TASK PROMPT:
Report each line below that carries the word "with".

RECORDS SUPPLIED:
◇ ◇ ◇ ◇ ◇

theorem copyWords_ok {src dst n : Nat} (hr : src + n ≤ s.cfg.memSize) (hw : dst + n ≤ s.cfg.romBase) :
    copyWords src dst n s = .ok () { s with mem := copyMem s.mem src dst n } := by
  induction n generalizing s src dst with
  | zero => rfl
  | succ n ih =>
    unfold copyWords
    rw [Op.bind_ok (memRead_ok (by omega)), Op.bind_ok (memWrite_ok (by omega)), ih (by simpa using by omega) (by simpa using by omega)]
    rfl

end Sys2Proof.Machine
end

◇ ◇ ◇ ◇ ◇

RESPONSE BOX:
    copyWords src dst n s = .ok () { s with mem := copyMem s.mem src dst n } := by
  induction n generalizing s src dst with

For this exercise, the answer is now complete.